Question: What is the best way to convert sparse matrices resulting from sklearn's CountVectorizer and TfidfTransformer into Pandas DataFrame columns with a separate row for each bigram and its corresponding frequency and tf-idf score?
Pipeline: Bring in text data from a SQL DB, split text into bigrams and calculate the frequency per document and the tf-idf per bigram per document, load the results back into the SQL DB.
Current State:
Two columns of data are brought in (number
, text
). text
is cleaned to produce a third column cleanText
:
number text cleanText
0 123 The farmer plants grain farmer plants grain
1 234 The farmer and his son go fishing farmer son go fishing
2 345 The fisher catches tuna fisher catches tuna
This DataFrame is fed into sklearn's feature extraction:
cv = CountVectorizer(token_pattern=r"(?u)\b\w+\b", stop_words=None, ngram_range=(2,2), analyzer='word')

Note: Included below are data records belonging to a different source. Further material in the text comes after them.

/-- Bytes stored or moved over these die links, as they arrive; `hub` tells whether they pass the hub's SRAM. They meet the words of the links that wait, and of the hub's one found uncorrectable: then, or after a resend that fails too, nothing arrives (R170, R172; log 47). -/
def State.crossLinks (s : State) (links : List Nat) (hub : Bool) (a : Nat) (data : List Byte) : State × Option (List Byte) :=
  if s.svc.transit.isEmpty && s.svc.ueHub.isEmpty then (s, some data) else
  let t := linkTrip data (if links.isEmpty then [] else s.svc.transit)
  let lost := hub && !s.svc.ueHub.isEmpty
  let s := s.noteLinks a t
  ({ s with svc := { s.svc with transit := if links.isEmpty then s.svc.transit else [], ueHub := if hub then s.svc.ueHub.tail else s.svc.ueHub } },
   if t.failed = 0 ∧ lost = false then some (t.data.take data.length) else none)

/-- The end of a requested steeping of kinds 1 to 3 (R417). `result` is 0 for a pass; of kind 1 it is otherwise 1 plus the failed lane of the stack (36 times the pseudo-channel plus the lane). -/
def State.requestDone (s : State) (kind target result : Nat) (scan : List (Nat × List SymbolError)) : State :=
  match s.svc.requests.find? (fun r => r.kind == kind && r.target == target) with
  | none => s
  | some r =>
    if kind = 0 then s
    else
      let s := { s with svc := { s.svc with requests := s.svc.requests.erase r } }
      match kind with
      | 1 =>
        let noLane := decide (result ≠ 0) && s.rst.config.laneUsed target
        let s := if result = 0 then s else s.remapLane target ((result - 1) / 36) ((result - 1) % 36)
        s.commandEntry r.cmd { status := if noLane then stSpareExhausted else stOk, arg0 := min 1 result }
      | 2 =>
        let spoke := (s.fabric.port target).spare.toNat
        let s := if result = 0 then s else ({ s with fabric := s.fabric.modPort target (fun p =>
          { p with spare := 7, spokesGood := p.spokesGood &&& ~~~(BitVec.ofNat 5 (2 ^ spoke)) }) }).spareOut 3 target false
        s.commandEntry r.cmd { status := if result = 0 then stOk else stSpareExhausted, arg0 := min 1 result, arg1 := spoke }
      | _ =>
        let bad := s.mem.scanBad target scan
        s.commandEntry r.cmd { arg0 := bad.length, address := bad.headD 0, kind := 1 }

/-- REQUESTED_STEEPING_DONE (R417). -/
def execRequestedSteepingDone (kind : Fin 4) (target result : Nat) (scan : List (Nat × List SymbolError)) (s : State) : Host.Outcome State Fault Refusal :=
  .next (s.clocked (fun s => s.requestDone kind target result scan))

dt_mat = cv.fit_transform(data.cleanText)
tfidf_transformer = TfidfTransformer()
tfidf_mat = tfidf_transformer.fit_transform(dt_mat)
Then the matrices are fed back into the original DataFrame after converting them to an array:
data['frequency'] = list(dt_mat.toarray())
data['tfidf_score']=list(tfidf_mat.toarray())
Output:
number text cleanText \
0 123 The farmer plants grain farmer plants grain
1 234 The farmer and his son go fishing farmer son go fishing
2 345 The fisher catches tuna fisher catches tuna
frequency tfidf_score
0 [0, 1, 0, 0, 0, 1, 0] [0.0, 0.707106781187, 0.0, 0.0, 0.0, 0.7071067...
1 [0, 0, 1, 0, 1, 0, 1] [0.0, 0.0, 0.57735026919, 0.0, 0.57735026919, ...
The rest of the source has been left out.